Medtronic Sprint Fidelis leads even more defective than believed at recall
The argument for allowing medical device manufacturers immunity gets weaker by the day as more information is learned about Medtronic's Sprint Fidelis leads. We have posted several log entries on this subject which can be reviewed for historical perspective. The Supreme Court recently "re-interpreted" the intent of Congress in enacting a 1970s-era law, in order to grant medical device manufacturers immunity for devices approved by the FDA. The Fidelis lead problem demonstrates graphically why this decision should be overturned.
Fidelis leads connect defibrillators to the heart. They are implanted in the body and are dangerous and difficult to remove. They are essential to the proper and safe operation of defribillators in the nearly quarter million Americans in whom Fidelis leads were implanted.

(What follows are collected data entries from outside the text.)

theorem wit_CanPortsComplete :
    (∃ (s : State) (x : _) (w : _), x < 8 ∧ s.canOn x = true ∧ s.vioOn x = true ∧ wbit w 30 = true ∧ s.on (CAN_PCFG_FDEN x) = false ∧ s.g (CAN_PSTS_ERRSTATE x) = 0 ∧ s.g (CAN_PCFG_OPMODE x) = 0) ∧
    (∃ (s : State) (x : _) (w : _), x < 8 ∧ s.canOn x = true ∧ s.vioOn x = true ∧ (wbit w 30 = false ∨ s.on (CAN_PCFG_FDEN x) = true) ∧ (s.can x).rec_ ≤ 127) ∧
    (∃ (s : State) (x : _) (lat : _) (f : CanTxS), x < 8 ∧ s.canSends x = true ∧ canFirst ((s.can x).pend.filter fun t => t.at_ + lat ≤ s.elapsed) = some f ∧ f.mb < 64) ∧
    (∃ (s : State) (x : _) (lat : _) (f : CanTxS), x < 8 ∧ s.canSends x = true ∧ canFirst ((s.can x).pend.filter fun t => t.at_ + lat ≤ s.elapsed) = some f ∧ f.retry = false) ∧
    (∃ (s : State) (x : _) (y : _) (f : CanTxS), x < 8 ∧ y < 64 ∧ (s.can x).pend.find? (fun t => t.mb == y) = some f ∧ f.at_ + s.g (CAN_MBTXTO x y) * 1000000 ≤ s.elapsed) ∧
    (∃ (s : State) (x : _), x < 8 ∧ 256 ≤ (s.can x).tec ∧ s.g (CAN_PSTS_ERRSTATE x) ≠ 2 ∧ (s.can x).pend.all (fun f => decide (f.mb < 64)) = true) ∧
    (∃ (s : State) (x : _), x < 8 ∧ s.on (CAN_PSTS_RECOVERING x) = true) ∧
    (∃ (s : State) (x : _) (v : Word), x < 8 ∧ s.Accepts rCAN_PCTL v ∧ wbit v 0 = true ∧ s.awake.g (CAN_PSTS_ERRSTATE x) = 2) ∧
    (∃ (s : State) (x : _) (v : Word), x < 8 ∧ s.Accepts rCAN_PFIFOPOP v ∧ wbit v 0 = true) ∧
    (∃ (s : State) (x : _), x < 8 ∧ s.on (CAN_PCFG_WAKEEN x) = true ∧ s.canStandby x = true ∧ s.vioOn x = true) ∧
    (∃ (s : State) (x : _), x < 8 ∧ s.canOn x = true) :=
  ⟨⟨(flds (mach 5000) [(CAN_PCFG_EN 7, 1)]).setCan 7 { rec_ := 255 }, 7, 0x40000123#32, by decide +kernel⟩,
   ⟨(flds (mach 5000) [(CAN_PCFG_EN 7, 1), (CAN_PCFG_FDEN 7, 1)]).setCan 7 { rec_ := 127 }, 7, 0x40000123#32, by decide +kernel⟩,
   ⟨(flds (mach 5000) [(CAN_PCFG_EN 7, 1), (CAN_MBSTS_PENDING 7 63, 1)]).setCan 7 { tec := 9, pend := [{ mb := 63, id := 5, data := [1], job := { src := 0, remote := false, tid := 0, ref := 0 }, at_ := 4000 }] }, 7, 1000, { mb := 63, id := 5, data := [1], job := { src := 0, remote := false, tid := 0, ref := 0 }, at_ := 4000 }, by decide +kernel⟩,
   ⟨(flds (mach 5000) [(CAN_PCFG_EN 7, 1), (CAN_MBSTS_PENDING 7 63, 1)]).setCan 7 { tec := 9, pend := [{ mb := 63, id := 5, data := [1], job := { src := 0, remote := false, tid := 0, ref := 0 }, at_ := 4000 }] }, 7, 1000, { mb := 63, id := 5, data := [1], job := { src := 0, remote := false, tid := 0, ref := 0 }, at_ := 4000 }, by decide +kernel⟩,
   ⟨(flds (mach 5004000) [(CAN_PCFG_EN 7, 1), (CAN_MBSTS_PENDING 7 63, 1), (CAN_MBTXTO 7 63, 5)]).setCan 7 { pend := [{ mb := 63, id := 5, data := [1], job := { src := 0, remote := false, tid := 0, ref := 0 }, at_ := 4000 }] }, 7, 63, { mb := 63, id := 5, data := [1], job := { src := 0, remote := false, tid := 0, ref := 0 }, at_ := 4000 }, by decide +kernel⟩,
   ⟨(flds (mach 5000) [(CAN_PCFG_EN 7, 1), (CAN_PCFG_AUTOREC 7, 1)]).setCan 7 { tec := 256, pend := [{ mb := 63, id := 5, data := [1], job := { src := 0, remote := false, tid := 0, ref := 0 }, at_ := 4000 }] }, 7, by decide +kernel⟩,
   ⟨(flds (mach 5000) [(CAN_PSTS_RECOVERING 7, 1), (CAN_PSTS_ERRSTATE 7, 2), (CAN_PSTS_REC 7, 3)]).setCan 7 { tec := 256 }, 7, by decide +kernel⟩,
   ⟨flds (mach 5000) [(CAN_PSTS_ERRSTATE 7, 2)], 7, 1#32, by decide +kernel⟩,
   ⟨(mach 5000).setCan 7 { fifo := [([1], 2), ([3], 4)] }, 7, 1#32, by decide +kernel⟩,
   ⟨flds (mach 5000) [(CAN_PCFG_WAKEEN 7, 1)], 7, by decide +kernel⟩,
   ⟨(flds (mach 5000) [(CAN_PCFG_EN 7, 1)]).setCan 7 { rec_ := 120 }, 7, by decide +kernel⟩⟩

theorem wit_FieldJobsComplete :
    (∃ (s : State) (j : _) (e : EntS), s.Takes 0x20 j ∧ ((s.begun j).createCheck j.id.tid j.desc).toOption = some e) ∧
    (∃ (s : State) (j : _) (e : _), s.Takes 0x21 j ∧ ((s.begun j).entFor j.id.tid (dBody j.desc 0 4)).toOption = some e) ∧
    (∃ (s : State) (j : _) (e : _), s.Takes 0x22 j ∧ ((s.begun j).passMissed.entFor j.id.tid (dBody j.desc 0 4)).toOption = some e) ∧
    (∃ (s : State) (j : _) (e : _), s.Takes 0x23 j ∧ dBody j.desc 0 4 < 2 ^ 31 ∧ ((s.begun j).entFor j.id.tid (dBody j.desc 0 4)).toOption = some e ∧ e.kind = ekBURST) ∧
    (∃ (s : State) (j : _) (e : _) (l : List EntS), s.Takes 0x23 j ∧ 2 ^ 31 ≤ dBody j.desc 0 4 ∧ (s.begun j).members j.id.tid (dBody j.desc 0 4 % 256) = e :: l ∧ e.kind = ekBURST) ∧
    (∃ (s : State) (j : _) (e : _), s.Takes 0x30 j ∧ dBody j.desc 0 1 < 16 ∧ s.loopEp (dBody j.desc 0 1) = some e ∧ s.owns j.id.tid e = true ∧ (s.begun j).loopSetCheck (dBody j.desc 0 1) (dBody j.desc 4 4) = none) ∧
    (∃ (s : State) (j : _) (x : _) (y : _), s.Takes 0x32 j ∧ x = dBody j.desc 0 1 ∧ y = dBody j.desc 1 1 ∧ x < 8 ∧ y < 64 ∧ s.owns j.id.tid (s.g (CAN_MBEP x y)) = true ∧ canLenOk (s.on (CAN_MBCFG_FDF x y)) (dBody j.desc 2 1) = true ∧ (s.can x).pend.any (fun t => t.mb == y) = false ∧ s.g (CAN_PCFG_OPMODE x) ≠ 1 ∧ s.on (CAN_PCFG_EN x) = true ∧ s.g (CAN_MBCFG_MODE x y) = 2 ∧ (s.on (CAN_MBCFG_FDF x y) = true → s.on (CAN_PCFG_FDEN x) = true) ∧ s.canRuns x = true) ∧
    (∃ (s : State) (j : _) (n : _), s.Takes 0x31 j ∧ n = dBody j.desc 0 2 ∧ n < 1024 ∧ s.serOwner j = none ∧ (s.tpl n).isEmpty = false ∧ dBody j.desc 2 2 ≤ 256 ∧ s.serMaster (tpPort (s.tpl n)) = true ∧ s.serRuns (tpPort (s.tpl n)) = true ∧ (s.sp (tpPort (s.tpl n))).q.length < 16) ∧
    (∃ (s : State) (j : _) (b : _) (a : _) (c : NcmdS) (q : List Nat), s.Takes 0x2C j ∧ s.nodeIssuer j = none ∧ 9 ≤ dBody j.desc 4 1 ∧ dBody j.desc 4 1 ≤ 0x0C ∧ (s.ep (dBody j.desc 0 4 % 131072)).src = srcCOURSE ∧ s.busOf (s.ep (dBody j.desc 0 4 % 131072)).nodeid = some (b, a) ∧ q = (if dBody j.desc 4 1 = 9 then toLe 2 (dBody j.desc 6 2) ++ toLe 2 (dBody j.desc 5 1) else if dBody j.desc 4 1 = 0x0A then toLe 2 (dBody j.desc 6 2) ++ toLe 2 (dBody j.desc 5 1) ++ padTo (dBody j.desc 5 1) j.args else []) ∧ c = { opc := dBody j.desc 4 1, who := 2, job := some j.id, param := q } ∧ 20 + replyLen c ≤ s.g (CRS_NSLOTLEN b a)) ∧
    (∃ (s : State) (j : _), s.Takes 0x28 j ∧ ((s.begun j).ep (dBody j.desc 0 4 % 131072)).src ≠ 0 ∧ ((s.begun j).mayName j.id.tid (dBody j.desc 0 4 % 131072) = true ∨ isT0 j.id.tid = true)) :=
  ⟨⟨placed (flds ((mach 5000).setEp 5 { src := srcWHEEL }) [(WIN_MCFG_SPDEN 0, 1)]) (job 0 0x20 ([2, 3, 0, 0] ++ [5, 0, 0, 0] ++ toLe 8 900000 ++ List.replicate 32 0) []), job 0 0x20 ([2, 3, 0, 0] ++ [5, 0, 0, 0] ++ toLe 8 900000 ++ List.replicate 32 0) [], { idx := 0, tid := 0, kind := 2, src := 3, cls := 0, group := 0, target := 5, start := 900000, period := 0, count := 0, lead := 0, select := 0, trig := 0, eps := [5], cost := 0 }, by decide +kernel⟩,
   ⟨placed (sched (mach 5000)) (job 0 0x21 [3, 0, 0, 0] []), job 0 0x21 [3, 0, 0, 0] [], burst, by decide +kernel⟩,
   ⟨placed (sched (mach 5000)) (job 0 0x22 [3, 0, 0, 0] []), job 0 0x22 [3, 0, 0, 0] [], burst, by decide +kernel⟩,
   ⟨placed (sched (mach 5000)) (job 0 0x23 [3, 0, 0, 0] []), job 0 0x23 [3, 0, 0, 0] [], burst, by decide +kernel⟩,
   ⟨placed (sched (mach 5000)) (job 0 0x23 [9, 0, 0, 128] []), job 0 0x23 [9, 0, 0, 128] [], burst, [], by decide +kernel⟩,
   ⟨placed (flds ((mach 5000).setEp 5 { src := srcMASHCH, loc := 77 }) [(AFE_LCFG_MODE 15, 2), (AFE_LCFG_IMCH 15, 77), (GRD_CILIM_IHI 31, 1023), (GRD_CIFS_IFS 31, 25000)]) (job 0 0x30 [15, 0, 0, 0, 100, 0, 0, 0] []), job 0 0x30 [15, 0, 0, 0, 100, 0, 0, 0] [], 5, by decide +kernel⟩,
   ⟨placed (flds (mach 5000) [(CAN_PCFG_EN 7, 1), (CAN_MBCFG_MODE 7 63, 2)]) (job 0 0x32 [7, 63, 8, 0] []), job 0 0x32 [7, 63, 8, 0] [], 7, 63, by decide +kernel⟩,
   ⟨(placed (flds { mach 5000 with ser := { (mach 5000).ser with tpls := (mach 5000).ser.tpls.set (fun _ => []) 1023 [7, 0, 0, 0, 0, 0, 0, 0] } } [(SER_PCFG_EN 7, 1)]) (job 0 0x31 [255, 3, 0, 1] [])), job 0 0x31 [255, 3, 0, 1] [], 1023, by decide +kernel⟩,
   ⟨placed (flds (((mach 5000).setEp 5 { src := srcCOURSE, nodeid := 7 }).setNode 63 31 { id := 7, done := true }) [(CRS_NSLOTLEN 63 31, 64)]) (job 0 0x2C [5, 0, 0, 0, 9, 4, 2, 0] []), job 0 0x2C [5, 0, 0, 0, 9, 4, 2, 0] [], 63, 31, { opc := 9, who := 2, job := some { src := 0, remote := false, tid := 0, ref := 1 }, param := [2, 0, 4, 0] }, [2, 0, 4, 0], by decide +kernel⟩,
   ⟨placed ((mach 5000).setEp 131071 { src := srcCOURSE, nodeid := 7 }) (job 0 0x28 [255, 255, 1, 0] []), job 0 0x28 [255, 255, 1, 0] [], by decide +kernel⟩⟩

Fidelis leads are much thinner than the metal cables they replaced, or their competitors' leads, and have been found to be unduly prone to breakage; as a result they are no longer implanted in patients. They were never carefully scrutinized for safety by the manufacturers or the FDA, because they were "grandfathered" for approval under their predecessor, thicker cables.
A new study conducted at Mayo Clinic and the Minneapolis Heart Institute, involving 3,000 patients, finds that only 88 percent of the Fidelis electrical leads are functioning three years after implant. It found that Fidelis leads demonstrated a failure rate of almost four percent per year, with the rate increasing with the age of the implant, compared with only a 0.6 percent, stable annual failure rate for other manufacturers' leads. Medtronic disputes the accuracy of the Mayo Clinic numbers. Medtronic had claimed that 95 percent were still functioning after three years; even that failure rate was sufficient to discontinue production and implant of the leads in patients.
As a result of being too thin, the Fidelis leads are prone to fracture and malfunction. By 2007, they were identified in at least five patient deaths, according to Medtronic's own data. Nevertheless, surgeons do not recommend removing them on a precautionary basis, because the surgery involved is too dangerous.
There is no public policy basis for protecting Medtronic from liability for its gamble with patient lives. Unlike other manufacturers, it chose to put an inadequately tested, unduly thin product on the market, relying, as we understand it, on prior approval of a dissimilar pacemaker device. Since FDA scrutiny and "approval" of the product was clearly and grossly inadequate, the approval process should not be relied upon to protect patients and should not secure immunity for the manufacturer.
These patients should enjoy a right of fair recourse against the wealthy manufacturer of the Fidelis device. If the device was to be marketed without adequate testing, should bear the resulting risk. Medtronic should have been required (by reasonable corporate standards) to purchase adequate insurance--based on adequate underwriting analysis--to fairly compensate potential victims and to protect shareholders from a catastrophic failure in judgment and overwhelming product liability claims.
While anyone can find flaws in the product liability schemes of any given state, any thoughtful, disinterested observer must recognize that appropriately designed product liability compensation systems protect consumers from precisely this kind of greed or stupidity. A bald grant of immunity to a profit-motivated corporation, where government regulation is inadequate, is clearly not in the public's interest.